How to Mask in Pandas
Pandas is an advanced data analysis tool or a package extension in Python. Many companies and organizations require high-quality data analysis to use this tool on a large scale.
A data analyst must decide whether to use pandas based on the data type. It is highly recommended to use Pandas when we have data in a SQL table, a spreadsheet or heterogenous columns.
The data can be ordered or unordered, and time-series data is also supported. In this tutorial, let us understand how to mask data in pandas.
Masking is essentially a way to filter data based on one or more than one condition. The output of this masking is generally an object that is returned as true
or false
based on the condition.
Use the dates_data
to Create a Dummy Dataframe in Pandas
It can be understood as an advanced If-Else
scheme for a data frame. However, we will first create a dummy data frame using dates_data
, along with a few rows.
import pandas as pd
index = pd.date_range("2013-1-1", periods=100, freq="30Min")
dates_data = pd.DataFrame(data=list(range(100)), columns=["value"], index=index)
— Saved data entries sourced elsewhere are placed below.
theorem witness_PairLinesHeartbeatsAndTakeoverAct :
    (∃ (s : State), pairConfigured s = true ∧ s.modes.mode ≠ .plinth) ∧
    (∃ (s : State), pairConfigured s = false) ∧
    (∃ (s : State), pairConfigured s = true ∧ s.pair.partnerLost = false ∧ s.pair.lastHb + 1550 * us ≤ now s) ∧
    (∃ (s : State), now s < s.pair.lastHb + 1550 * us) ∧
    (∃ (s : State), s.modes.mode = .run) ∧
    (∃ (s : State), (s.modes.mode = .boot ∨ s.modes.mode = .safe)) ∧
    (∃ (s : State), s.modes.mode = .plinth) ∧
    (∃ (s : State), (pairConfigured s = false ∨ s.modes.mode ≠ .standby)) ∧
    (∃ (s : State), pairConfigured s = true ∧ s.modes.mode = .standby ∧ s.pair.st = .inStep ∧ s.pair.partnerLost = true ∧ s.pair.liveStale = false ∧ s.pair.actIn = true) ∧
    (∃ (s : State), pairConfigured s = true ∧ s.pair.st ≠ .demoting) ∧
    (∃ (s : State), operating s = true ∧ (s.pair.st = .activePaired ∨ s.pair.st = .activeAlone) ∧ s.pair.actOut = true ∧ s.pair.actIn = true ∧ s.pair.liveStale = false ∧ s.pair.demoted = false ∧
      s.pair.position = false) ∧
    (∃ (s : State), operating s = true ∧ (s.pair.st = .activePaired ∨ s.pair.st = .activeAlone) ∧ s.pair.actOut = true ∧ s.pair.actIn = true ∧ s.pair.liveStale = false ∧ s.pair.demoted = false ∧
      s.pair.position = true) ∧
    (∃ (s : State), s.pair.actIn = false) ∧
    (∃ (s : State), s.pair.refreshed + ms ≤ now s) ∧
    (∃ (s : State), now s < s.pair.refreshed + ms) ∧
    (∃ (s : State), pairConfigured s = true ∧ s.pair.demoted = false ∧ s.modes.mode = .standby ∧ s.pair.st = .inStep) ∧
    (∃ (s : State), pairConfigured s = true ∧ s.pair.demoted = false ∧ s.modes.mode = .standby ∧ s.pair.st = .outOfStep) ∧
    (∃ (s : State), operating s = true ∧ s.pair.st = .demoting ∧ s.pair.handAt = none ∧ s.pair.demoteAt + 5 * ms ≤ now s) ∧
    (∃ (s : State), operating s = true ∧ s.pair.st = .demoting ∧ s.pair.handAt = none ∧ now s < s.pair.demoteAt + 5 * ms) ∧
    (∃ (l : Fin 2) (s : State), healthOf (0x30 + l.val) s ≠ 2 ∧ s.pair.up[l] = false) ∧
    (∃ (l : Fin 2) (k : Fin 2) (s : State), healthOf (0x30 + l.val) s ≠ 2 ∧ s.pair.up[l] = true ∧ k ≠ l ∧ s.pair.up[k] = true) ∧
    (∃ (s : State), s.modes.mode = .safe) ∧
    (∃ (s : State), pairConfigured s = true ∧ isActive s = true) ∧
    (∃ (h : Hello) (s : State), s.modes.mode = .standby ∧ s.pair.st = .catchingUp ∧ s.pair.phase = 0 ∧ helloFail h (drawbarArrives { s with pair := { s.pair with hello := some h } }) = 0) ∧
    (∃ (s : State) (h : Heartbeat) (t : Nat), s.pair.partner = some h ∧ bit (fld8 s.pair.rcd 0) 1 = true ∧ s.pair.st = .activePaired ∧ operating s = true ∧ h.pubLinksUp = true ∧
      pubLinksUp s = false ∧ reach s + fld16 s.pair.rcd 4 ≤ h.reach ∧ s.pair.reachSince = some t ∧ t + fld16 s.pair.rcd 6 * ms ≤ now s) ∧
    (∃ (s : State) (h : Heartbeat) (t : Nat), s.pair.partner = some h ∧ bit (fld8 s.pair.rcd 0) 1 = true ∧ s.pair.st = .activePaired ∧ operating s = true ∧ h.pubLinksUp = true ∧
      pubLinksUp s = false ∧ reach s + fld16 s.pair.rcd 4 ≤ h.reach ∧ s.pair.reachSince = some t ∧ now s < t + fld16 s.pair.rcd 6 * ms) ∧
    (∃ (s : State), s.pair.reachSince = none) ∧
    (∃ (s : State), s.pair.st = .outOfStep ∧ s.modes.mode = .standby ∧ s.pair.up.toList.any id = true ∧ s.pair.failed = 0 ∧ s.pair.leftAt + 5 * sec ≤ now s) ∧
    (∃ (s : State), s.pair.st = .outOfStep ∧ s.modes.mode = .standby ∧ s.pair.up.toList.any id = true ∧ s.pair.failed = 0 ∧ now s < s.pair.leftAt + 5 * sec) :=
  ⟨⟨{ R with pair.rcd := le 1 1 }, by decide +kernel⟩,
   ⟨R, by decide +kernel⟩,
   ⟨{ R with pair.rcd := le 1 1, pair.partnerLost := false, time.wraps := 1000000 }, by decide +kernel⟩,
   ⟨R, by decide +kernel⟩,
   ⟨{ R with modes.mode := .run }, by decide +kernel⟩,
   ⟨{ R with modes.mode := .boot }, by decide +kernel⟩,
   ⟨{ R with modes.mode := .plinth }, by decide +kernel⟩,
   ⟨R, by decide +kernel⟩,
   ⟨{ R with pair.rcd := le 1 1, modes.mode := .standby, pair.st := .inStep, pair.partnerLost := true, pair.liveStale := false, pair.actIn := true }, by decide +kernel⟩,
   ⟨{ R with pair.rcd := le 1 1 }, by decide +kernel⟩,
   ⟨{ R with modes.mode := .run, pair.st := .activePaired, pair.actOut := true, pair.actIn := true, pair.liveStale := false, pair.demoted := false, pair.position := false },
     by decide +kernel⟩,
   ⟨{ R with modes.mode := .run, pair.st := .activePaired, pair.actOut := true, pair.actIn := true, pair.liveStale := false, pair.demoted := false, pair.position := true }, by decide +kernel⟩,
   ⟨{ R with pair.actIn := false }, by decide +kernel⟩,
   ⟨{ R with time.wraps := 1000000 }, by decide +kernel⟩,
   ⟨R, by decide +kernel⟩,
   ⟨{ R with pair.rcd := le 1 1, pair.demoted := false, modes.mode := .standby, pair.st := .inStep }, by decide +kernel⟩,
   ⟨{ R with pair.rcd := le 1 1, pair.demoted := false, modes.mode := .standby, pair.st := .outOfStep }, by decide +kernel⟩,
   ⟨{ R with modes.mode := .run, pair.st := .demoting, pair.handAt := none, time.wraps := 1000000 }, by decide +kernel⟩,
   ⟨{ R with modes.mode := .run, pair.st := .demoting, pair.handAt := none }, by decide +kernel⟩,
   ⟨0, R, by decide +kernel⟩,
   ⟨0, 1, { R with pair.up := .replicate 2 true }, by decide +kernel⟩,
   ⟨{ R with modes.mode := .safe }, by decide +kernel⟩,
   ⟨{ R with pair.rcd := le 1 1, modes.mode := .run }, by decide +kernel⟩,
   ⟨{ owner := 0, position := false, protocol := 0, signingKey := true, credential := true, lifecycle := lifeCode R.modes.life, split := false, active := false }, { R with modes.mode := .standby, pair.st := .catchingUp, pair.phase := 0, modes.signingKey := true, modes.pairCred := true },
     by decide +kernel⟩,
   ⟨{ R with pair.partner := some { aBeat with reach := 1 }, pair.rcd := [2, 0, 0, 0, 0, 0, 0, 0], pair.st := .activePaired, modes.mode := .run, pair.reachSince := some 0 },
     { aBeat with reach := 1 }, 0, by decide +kernel⟩,
   ⟨{ R with pair.partner := some { aBeat with reach := 1 }, pair.rcd := [2, 0, 0, 0, 0, 0, 1, 0], pair.st := .activePaired, modes.mode := .run, pair.reachSince := some 0 },
     { aBeat with reach := 1 }, 0, by decide +kernel⟩,
   ⟨{ R with pair.reachSince := none }, by decide +kernel⟩,
   ⟨{ R with pair.st := .outOfStep, modes.mode := .standby, pair.failed := 0, time.wraps := 1000000, pair.up := .replicate 2 true }, by decide +kernel⟩,
   ⟨{ R with pair.st := .outOfStep, modes.mode := .standby, pair.failed := 0, pair.up := .replicate 2 true }, by decide +kernel⟩⟩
dates_data["value2"] = "Alpha"
dates_data["value2"].loc[0:10] = "Beta"
The code block creates a data frame with rows with dates and two columns named value
and value2
. To view the entries in the data, we use the following code:
print(dates_data)
Output:
value value2
2013-01-01 00:00:00 0 Beta
2013-01-01 00:30:00 1 Beta
2013-01-01 01:00:00 2 Beta
2013-01-01 01:30:00 3 Beta
2013-01-01 02:00:00 4 Beta
... ... ...
2013-01-02 23:30:00 95 Alpha
2013-01-03 00:00:00 96 Alpha
2013-01-03 00:30:00 97 Alpha
2013-01-03 01:00:00 98 Alpha
2013-01-03 01:30:00 99 Alpha
As we can see, we have 100 different entries with time set up equally after intervals of 30 minutes each.
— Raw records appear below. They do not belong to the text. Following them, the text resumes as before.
-- ==== Sys2Proof/Machine/Special.lean ====
section
/-! DEFINITION. Subroutine call and the interrupt instructions (44_special.md R211 to R216). -/

namespace Sys2Proof.Machine

/-- JSR a (44_special.md R211): read `a`, push the address of the next instruction, jump. -/
def execJsr (a : Operand) (s : State) : Host.Outcome State Fault Refusal :=
  outcome <|
    match readA a s with
    | .error f => .error f
    | .ok (av, s1) =>
      match pushWord s1.pc s1 with
      | .error f => .error f
      | .ok s2 => .ok { s2 with pc := av }

/-- INT a (44_special.md R212): with `fq` and `iq` both set the message is enqueued, an access point of the queue's lock
(20_memory.md R73); else it is delivered at once. -/
def execInt (a : Operand) (s : State) : Host.Outcome State Fault Refusal :=
  outcome <|
    match readA a s with
    | .error f => .error f
    | .ok (av, s1) =>
      if s1.fq && s1.iq then
        match busTurn s1 with
        | .error f => .error f
        | .ok s2 => enqueue av s2
      else deliver av s1

/-- IAG a (44_special.md R213): "a←IA". -/
def execIag (a : Operand) (s : State) : Host.Outcome State Fault Refusal := outcome (writeA a s.ia s)

/-- IAS a (44_special.md R214): "IA←a". -/
def execIas (a : Operand) (s : State) : Host.Outcome State Fault Refusal :=
  outcome <|
    match readA a s with
    | .error f => .error f
    | .ok (av, s1) => .ok { s1 with ia := av }

/-- RFI a (44_special.md R215): the return from an interrupt; the operand is resolved and never accessed, so it plays no part
here (its next word, if any, was fetched with the instruction). -/
def execRfi (_a : Operand) (s : State) : Host.Outcome State Fault Refusal := outcome (returnFromInterrupt s)

/-- IAQ a (44_special.md R216): force queuing for `a != 0`, not for 0. -/
def execIaq (a : Operand) (s : State) : Host.Outcome State Fault Refusal :=
  outcome <|
    match readA a s with
    | .error f => .error f
    | .ok (av, s1) => .ok { s1 with fq := av != 0 }

end Sys2Proof.Machine
end

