-- ==== Sys2Proof/Machine/Boot.lean ====
section
/-! DEFINITION. The load-time memory interface and the start of a run (20_memory.md R64, R70; 70_reset_and_hazards.md R292, R293). No
instruction uses them. -/

namespace Sys2Proof.Machine

/-- `size()` as a Word: 65536 truncated (20_memory.md R70). -/
def Memory.size : Word := BitVec.ofNat 16 Config.memoryWords

/-- The Words of an image's bytes (20_memory.md R64); an odd byte count has no Words (93_implementation_defined.md I3;
assumption log 11). -/
def pairBytes (order : Config.ByteOrder) : List Byte → Option (List Word)
  | [] => some []
  | [_] => none
  | b0 :: b1 :: rest =>
    match pairBytes order rest with
    | none => none
    | some ws =>
      match order with
      | .big => some (wordOfBytes b0 b1 :: ws)
      | .little => some (wordOfBytes b1 b0 :: ws)

/-- `bulk_set(offset, words)` (20_memory.md R70): Word k goes to `offset + k` while that is at most 65535; the rest is dropped, not
wrapped. -/
def Memory.bulkSet (offset : Nat) : List Word → Memory → Memory
  | [], m => m
  | w :: ws, m =>
    if offset < Config.memoryWords then Memory.bulkSet (offset + 1) ws (m.setWord (BitVec.ofNat 16 offset) w)
    else m

/-- What the other agents of a run do: device threads from `init()` on until the image is loaded, from then until the first cycle
begins, and from then on; the devices in HWI; the observer. As a default they do nothing (assumption log 18). -/
structure Agents where
  beforeLoad : List BusEvent := []
  afterLoad : List BusEvent := []
  schedule : Supply (List BusEvent) := .ended
  deviceReplies : Supply DeviceReply := .ended
  stopRequests : List Bool := []
  deriving DecidableEq, Repr

/-- The machine at reset with a device set attached and the agents' coming acts given (70_reset_and_hazards.md R290, R292). -/
def State.atInit (devices : List Device) (agents : Agents) : State :=
  { State.reset with
    devices := devices
    schedule := agents.schedule
    deviceReplies := agents.deviceReplies
    stopRequests := agents.stopRequests }

/-- The state in which a run starts (70_reset_and_hazards.md R290 to R295): reset with a device set attached, whose threads may act
from `init()` on, a program image loaded at address 0, and the processor loop entered. A 257th message before that is the
fault of 60_exceptions.md R243. -/
def State.start (devices : List Device) (image : List Word) (agents : Agents := {}) : Except Fault State :=
  match busEvents agents.beforeLoad (State.atInit devices agents) with
  | .error f => .error f
  | .ok s1 => busEvents agents.afterLoad { s1 with mem := Memory.bulkSet 0 image s1.mem }

/-- The same from an image of bytes; the default byte order is big-endian (92_eei_decisions.md D5). -/
def State.startBytes (devices : List Device) (image : List Byte) (order : Config.ByteOrder := .big) (agents : Agents := {}) :
    Option (Except Fault State) :=
  (pairBytes order image).map fun words => State.start devices words agents

end Sys2Proof.Machine
end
Two additional columns named value
and value2
are created where we have some values set as numbers and others as either Alpha
or Beta
.
Use Masking
to Filter Data in Pandas
Masking is an advanced concept in Pandas where the analyst tries to filter data based on a particular condition.
It is possible to filter this data based on one or more than one condition. We will try to explore each one of these cases in detail here.
Let us begin by filtering data such that we only wish to fetch entries from our data frame dates_data
.
mask = dates_data["value2"] == "Beta"
print(dates_data[mask])
Output:
value value2
2013-01-01 00:00:00 0 Beta
2013-01-01 00:30:00 1 Beta
2013-01-01 01:00:00 2 Beta
2013-01-01 01:30:00 3 Beta
2013-01-01 02:00:00 4 Beta
2013-01-01 02:30:00 5 Beta
2013-01-01 03:00:00 6 Beta
2013-01-01 03:30:00 7 Beta
2013-01-01 04:00:00 8 Beta
2013-01-01 04:30:00 9 Beta
We have entries related to only the Beta
values in the value2
column of the dates_data
data frame.
In this way, we can create a mask and then superimpose that mask on our data to filter data. This mask can also be understood as a stencil to filter out certain data.
We will filter data with a certain range of values from the value
column and only the Beta
value from the value2
column in the dates_data
data frame.
mask = (dates_data["value2"] == "Beta") & (dates_data["value"] > 3)
print(dates_data[mask])
Output:
value value2
2013-01-01 02:00:00 4 Beta
2013-01-01 02:30:00 5 Beta
2013-01-01 03:00:00 6 Beta
2013-01-01 03:30:00 7 Beta
2013-01-01 04:00:00 8 Beta
2013-01-01 04:30:00 9 Beta
As we can see in the code block above, we have successfully filtered data such that we have only values greater than 3 in the value
column and the value Beta
only in the value2
column.
Therefore, with the help of the Masking
technique in Pandas, we can efficiently filter data based on our requirement and based on one condition or more than.